Building a Deeply Holistic Jewish Education
Reflections from a recipient of the Diller educator awards
“Can you eat off that? Do they give you health insurance?” That was a consistent topic of conversation when I started in this field – Jewish informal education. On October 20, 2015, I was standing with three other remarkable Jewish educators being recognized as a recipient of the Helen Diller Award for Excellence in Jewish Education. And it wasn’t just a nice thank you dinner with inspirational speakers, it was also $10K and a good amount of visibility in the community.
Receiving the Diller Award meant an incredible amount to me. It meant the recognition of the Bay Area Jewish community as an emerging educational leader, the sincere appreciation of Urban Adamah, my nominating organization, and a chance to speak about the work I feel most passionate about in a room of people deeply invested in Jewish learning. I got to celebrate my place at the table with the people who have believed in the educational work I do – my family, my partner, my closest friends, and my boss.
A resounding theme amongst many of us in the room who spoke was that we not only can, but need to, be designing, delivering, funding, and researching a Jewish education that is deeply holistic and developmentally-based, an education that is meaningful, relevant, and helps children find their place in community.
The odds that youth find their place in the great chain of being are not so clear these days. The dominant culture does not teach people about wholeness or relationships.
Americans spend an average 90% of their time indoors. As such, we mostly interact with inert objects that we fully project our desires onto with little recourse. Screens are becoming more interesting than the real world, and we have an upcoming generation of “containerized kids” who go from a crib, to a high chair, to a car seat, to a stroller, to a school chair and, if they are lucky later in life, to a comfortable office chair. (via Richard Louv's Last Child in the Woods: Saving Children from Nature-Deficit Disorder.)
Are the Jewish educational experiences we offer helping children and youth explore the most important life questions, questions such as “Am I powerful? Am I capable?” “Who is my community?” “To whom, and for what am I responsible?” and “How do I use my power?”
I’ve found integrating Jewish learning and nature-connection to be the most powerful way to focus on these essentials.
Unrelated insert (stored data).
-- ==== Sys2Proof/Machine/CcoCmd.lean ====
section
/-! DEFINITION. The Coordinator's commands (R134, R150-R152, R161-R163, R169, R181, R182), its missing-contribution timer (R145), CLOSE tacks
(R179). -/

namespace Sys2Proof.Machine

/-! ### Command windows (R161, R162) -/

/-- A command window. -/
def cmdGet (s : State) (view : Nat) : CcoCmd := tabGet ⟨false, none, 0, 0⟩ s.cco.cmds view
/-- Sets it. -/
def cmdSet (s : State) (view : Nat) (x : CcoCmd) : State := { s with cco := { s.cco with cmds := tabSet ⟨false, none, 0, 0⟩ s.cco.cmds view x } }

/-- The address a command's descriptor stands at. -/
def cmdAddr (s : State) (view : Nat) : Nat := (regGet s .CCO_CMD_ADDR_LO view).toNat + (regGet s .CCO_CMD_ADDR_HI view).toNat * pow2 32

/-- Reads what a command names: outside the issuing panel's quota it is refused with 0x02 (R182, R269), uncorrectable with 0x01 (R277). -/
def cmdRead (s : State) (view a n : Nat) : Except Byte (List Byte) × State :=
  if !inQuota s view a n then (.error 2, s)
  else match hbmRead s a n with
    | (some l, s) => (.ok l, s)
    | (none, s) => (.error 1, s)

/-- Zeroes a range of HBM. -/
def hbmZero (s : State) (a n : Nat) : State :=
  let s := countBytes .MEM_CNT_WR_BYTES (n / 256 + 2) s a n
  { s with mem := { s.mem with cells := tabDrop s.mem.cells (fun k => decide (a ≤ k ∧ k < a + n)),
                               ue := s.mem.ue.filter (fun b => !decide (a ≤ 32 * b ∧ 32 * b + 32 ≤ a + n)) } }

/-! ### OPEN (R134, R156, R163, R169, R181, R182) -/

/-- The descriptor's fields (R134); PANEL is the panel it is opened for. -/
def collOf (panel : Nat) (b : List Byte) : Coll :=
  let ent := fun (i : Nat) => leField b (76 + 2 * i) 2
  let first := leField b 4 6
  { panel := panel, id := leWord b 0, firstEpoch := first, chunkElems := leField b 10 2, bucketChunks := leField b 12 4, role := leField b 16 1,
    cw := leField b 17 1, tc := leField b 18 1, holdOnMiss := leField b 19 1 % 2 == 1, parentIp := beNat (slice b 20 16), parentPort := leField b 36 2,
    upRank := leField b 38 3, rmapAddr := leField b 48 8, nrmap := leField b 56 2, drecAddr := leField b 64 8, ndrec := leField b 72 2,
    ctx := ((List.range 16).filter (fun i => ent i / pow2 14 != 3)).map (fun i => (ent i / pow2 14, ent i / 256 % 32 * 16 + ent i % 16)),
    span := if leField b 16 1 / 4 % 2 = 0 then none else some
      { sessBase := leField b 108 2, nsites := leField b 110 1, siteIdx := leField b 111 1, fmt := leField b 112 1 % 16,
        resFp32 := leField b 112 1 / 16 % 2 == 1, banks := leField b 112 1 / 32 % 4, spw := leField b 113 1, remClear := leField b 114 1 % 2 == 1,
        remAddr := leField b 116 8 },
    subs := [], gens := [], epochs := [], nextEpoch := first, aborted := [], credit := (first, 0), parentCredit := none, parentGen := 0,
    resumed := [], up := [], results := [],
    retiring := false, stopped := false, paused := false, stoppedEpochs := [], ledgers := [], bank := 0, lastEpoch := 0 }

/-- The stages a ROLE runs (R163). -/
def roleStages (role : Nat) : List Nat :=
  if role % 8 = 1 then [0] else if role % 8 = 2 then [1] else if role % 8 = 3 then [0, 1]
  else if 4 ≤ role % 8 then (if role % 2 = 1 then [0, 1, 2] else [1, 2])
  else []

/-- A descriptor is well formed: ranges, reserved bits zero, the stages of its ROLE, and contexts bound to the panel (R134, R163; log 47). -/
def collOk (s : State) (c : Coll) (b : List Byte) : Bool :=
  let zero := fun (o n : Nat) => leField b o n == 0
  decide (1 ≤ c.chunkElems ∧ c.chunkElems ≤ 4096 ∧ 1 ≤ c.bucketChunks ∧ c.bucketChunks ≤ 1048576) &&
  decide (1 ≤ c.cw ∧ c.cw ≤ 128 ∧ 1 ≤ c.tc ∧ c.tc ≤ 3 ∧ 1 ≤ c.nrmap ∧ c.nrmap ≤ 1088 ∧ c.ndrec ≤ 65 ∧ c.role < 8) &&
  decide (leField b 19 1 < 2) && zero 41 7 && zero 58 6 && zero 74 2 &&
  (List.range 16).all (fun i => let e := leField b (76 + 2 * i) 2; e / pow2 14 == 3 || (e / pow2 13 % 2 == 0 && e / 16 % 16 == 0)) &&
  roleStages c.role != [] && (roleStages c.role).all (hasStage c) && c.ctx.all (fun x => (roleStages c.role).contains x.1) &&
  c.ctx.all (fun x => ctxPanel s x.2 == some c.panel)

/-- The span fields are accepted (R169). -/
def spanOk (s : State) (c : Coll) (b : List Byte) : Bool :=
  match c.span with
  | none => (slice b 108 20).all (· == 0)
  | some q =>
    decide (q.sessBase < 4096 ∧ 2 ≤ q.nsites ∧ q.nsites ≤ 16 ∧ q.siteIdx < q.nsites ∧ 2 ≤ q.banks ∧ q.spw < 16) &&
    (decide (q.fmt ≤ 6) || q.fmt == 10) && leField b 112 1 / 128 == 0 && decide (leField b 114 1 < 2) && leField b 115 1 == 0 && leField b 124 4 == 0 &&
    (if q.fmt = 0 ∨ q.fmt = 6 then q.remAddr == 0 else q.remAddr % 4096 == 0) &&
    (peerSites q).all (fun j => sessPanel s (q.sessBase + j) == some c.panel)

/-- The rank map as a whole: no reserved stage, GROUP and reserved bits as R148 has them, at most 1,024 contributors of a stage (R134). -/
def rmapOk (s : State) (c : Coll) : Bool :=
  (List.range c.nrmap).all (fun i =>
    let b := hbmBytes s (c.rmapAddr + 32 * i) 32
    decide ((rmapEntry s c i).stage ≤ 2) && leField b 3 1 / 4 % 16 == 0 && leField b 22 1 / 64 == 0 && leField b 23 1 == 0 && leField b 26 6 == 0) &&
  (List.range 3).all (fun st => decide (stageNeed s c st ≤ 1024))

/-- The size of a result's element as OPEN takes it: at a site root that of its Level 3 context's OUT_FMT; elsewhere the result's format is the
parent's, and its size, 1, 2 or 4 B, is a free value (R156; log 48). -/
def openElemBytes (s : State) (c : Coll) : Nat :=
  match c.ctx.find? (fun x => x.1 == 2) with
  | some x => max 1 (resultElemBytes (arithOut (nextSetting s .SEAM_CTX_ARITH x.2)))
  | none => pow2 (Config.resultSize c.id % 3)

/-- A delivery record is accepted (R156). -/
def drecOk (s : State) (c : Coll) (b : List Byte) : Bool :=
  decide (3 ≤ leField b 19 1 ∧ leField b 19 1 ≤ 5 ∧ 1 ≤ leField b 23 1 ∧ leField b 23 1 ≤ 31) && leField b 51 1 / 64 == 0 && leField b 52 12 == 0 &&
  decide (c.bucketChunks * c.chunkElems * openElemBytes s c ≤ leField b 36 8)

/-- A queue pair of delivery record `i`, whose bytes are `b`; SPORT 0 lets the gateway choose, and the choice is free (R156). -/
def qpNew (s : State) (c : Coll) (i : Nat) (b : List Byte) : Qp × State :=
  let (f, s) := freeBelow s 65536
  let sp := leField b 44 2
  ({ panel := c.panel, coll := c.id, drec := i, ip := beNat (slice b 0 16), remote := leField b 16 3, pmtu := leField b 19 1, rkey := leWord b 24,
     va := leField b 28 8, sport := if sp = 0 then f else sp, pkey := leField b 46 2, retryMax := leField b 51 1 % 8, rnrMax := leField b 51 1 / 8 % 8,
     ackTo := leField b 23 1 % 32, psn := leField b 20 3, err := false, writes := [] }, s)

/-- Queue pairs of a panel. -/
def panelQps (s : State) (p : Nat) : Nat := ((qps s).filter (fun e => e.2.panel == p)).length

/-- Record `i` gets a queue pair, whose number, a free one not in use, is written to it as LOCAL_QPN (R156). -/
def qpOpen (s : State) (c : Coll) (i : Nat) : State :=
  let a := c.drecAddr + 64 * i
  let (q, s) := qpNew s c i (hbmBytes s a 64)
  let used := (qps s).map Prod.fst
  let (f, s) := freeBelow s (pow2 24 - used.length)
  let n := nthFree used 0 f
  hbmWrite (qpSet s n (some q)) (a + 48) (leBytes 3 n)

/-- The delivery records, read and checked: 0x00, or the result that refuses the OPEN (R156, R269, R277). -/
def drecsCheck (s : State) (view : Nat) (c : Coll) : Byte × State :=
  if c.ndrec = 0 then (0, s)
  else match cmdRead s view c.drecAddr (64 * c.ndrec) with
  | (.error r, s) => (r, s)
  | (.ok l, s) =>
    if !(List.range c.ndrec).all (fun i => drecOk s c (slice l (64 * i) 64)) then (1, s)
    else if regBf s .GLB_PANEL_CFG c.panel 14 0 < panelQps s c.panel + c.ndrec ∨ 16384 < (qps s).length + c.ndrec then (2, s)
    else (0, s)

/-- The Remnant regions of two collectives overlap. -/
def remClash (c d : Coll) : Bool :=
  match remRegion c, remRegion d with
  | some p, some q => decide (p.remAddr < q.remAddr + remSize d q ∧ q.remAddr < p.remAddr + remSize c p)
  | _, _ => false

/-- The header page of a Remnant region (R176). -/
def remHeader (c : Coll) (q : SpanCfg) : List Byte :=
  leBytes 4 0x524D4E54 ++ leBytes 4 c.id.toNat ++ leBytes 8 (c.bucketChunks * c.chunkElems) ++ leBytes 2 c.chunkElems ++
  [BitVec.ofNat 8 (b2n q.resFp32 + 2 * q.banks), 0] ++ leBytes 6 ((c.firstEpoch + pow2 48 - 1) % pow2 48) ++ List.replicate 4070 0

/-- The Remnant region at OPEN, within what the issuing window may name (R269): cleared, or resumed from (R181, R182): the result, and the collective with its committed bank. -/
def remOpen (s : State) (view : Nat) (c : Coll) : Byte × Coll × State :=
  match remRegion c with
  | none => (0, c, s)
  | some q =>
    if !inQuota s view q.remAddr (remSize c q) ∨ s.cco.colls.any (remClash c) then (2, c, s)
    else if q.remClear then
      (0, { c with lastEpoch := (c.firstEpoch + pow2 48 - 1) % pow2 48 },
        hbmWrite (hbmZero s (q.remAddr + 4096) (remSize c q - 4096)) q.remAddr (remHeader c q))
    else match hbmRead s q.remAddr 26 with
      | (none, s) => (1, c, s)
      | (some h, s) =>
        let same := leField h 0 4 == 0x524D4E54 && leField h 8 8 == c.bucketChunks * c.chunkElems && leField h 16 2 == c.chunkElems &&
          leField h 18 1 == b2n q.resFp32 + 2 * q.banks && decide (leField h 19 1 % 4 < q.banks)
        if same then (0, { c with bank := leField h 19 1 % 4, lastEpoch := leField h 20 6 }, s) else (1, c, s)

/-- The panel an OPEN is for: the window's, or for the physical function the one its contexts are bound to. -/
def openPanel (s : State) (view : Nat) (b : List Byte) : Option Nat :=
  if view < 16 then some view else match (collOf 0 b).ctx with
    | x :: _ => ctxPanel s x.2
    | [] => none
Recently coined “JOFEE” (Jewish Outdoors Food and Environmental Education), this work is now being pioneered and professionalized across the Jewish world, and is changing the expression and experience of Judaism in our time.
The links are not so hard to make – from the way our major holidays are based on the agricultural cycle and community values, to the many environmentally-oriented mitzvot that help us articulate our relationship to food, those who hunger, and the earth’s resources. When nature and Jewish tradition come together, I see youth and families more fully experience wonder, gratitude, interconnectedness, responsibility, and caring community.
As Rabbi Heschel once aptly put it:
“Human beings have indeed become primarily tool-making animals, and the world is now a gigantic tool box for the satisfaction of their needs... Nature is a tool box in a world that does not point beyond itself. It is when nature is sensed as mystery and grandeur that it calls upon us to look beyond it.”
The time is ripe for all us Jewish educators to refine our pedagogic toolboxes, whatever they may be, and assess what our deeper aims are.
I’m so blessed to be a part of this exciting time in Jewish education, to be recognized, supported, and invited further into the thousands-of-years-old tradition of Jewish learning and teaching.
Ariela Ronay-Jinich is the director of youth and family programs at Urban Adamah and one of four 2015 recipients of the Helen Diller Family Award for Excellence in Education, an award that comes with $10,000 for the individual and $2,500 to the educational institution in which she works.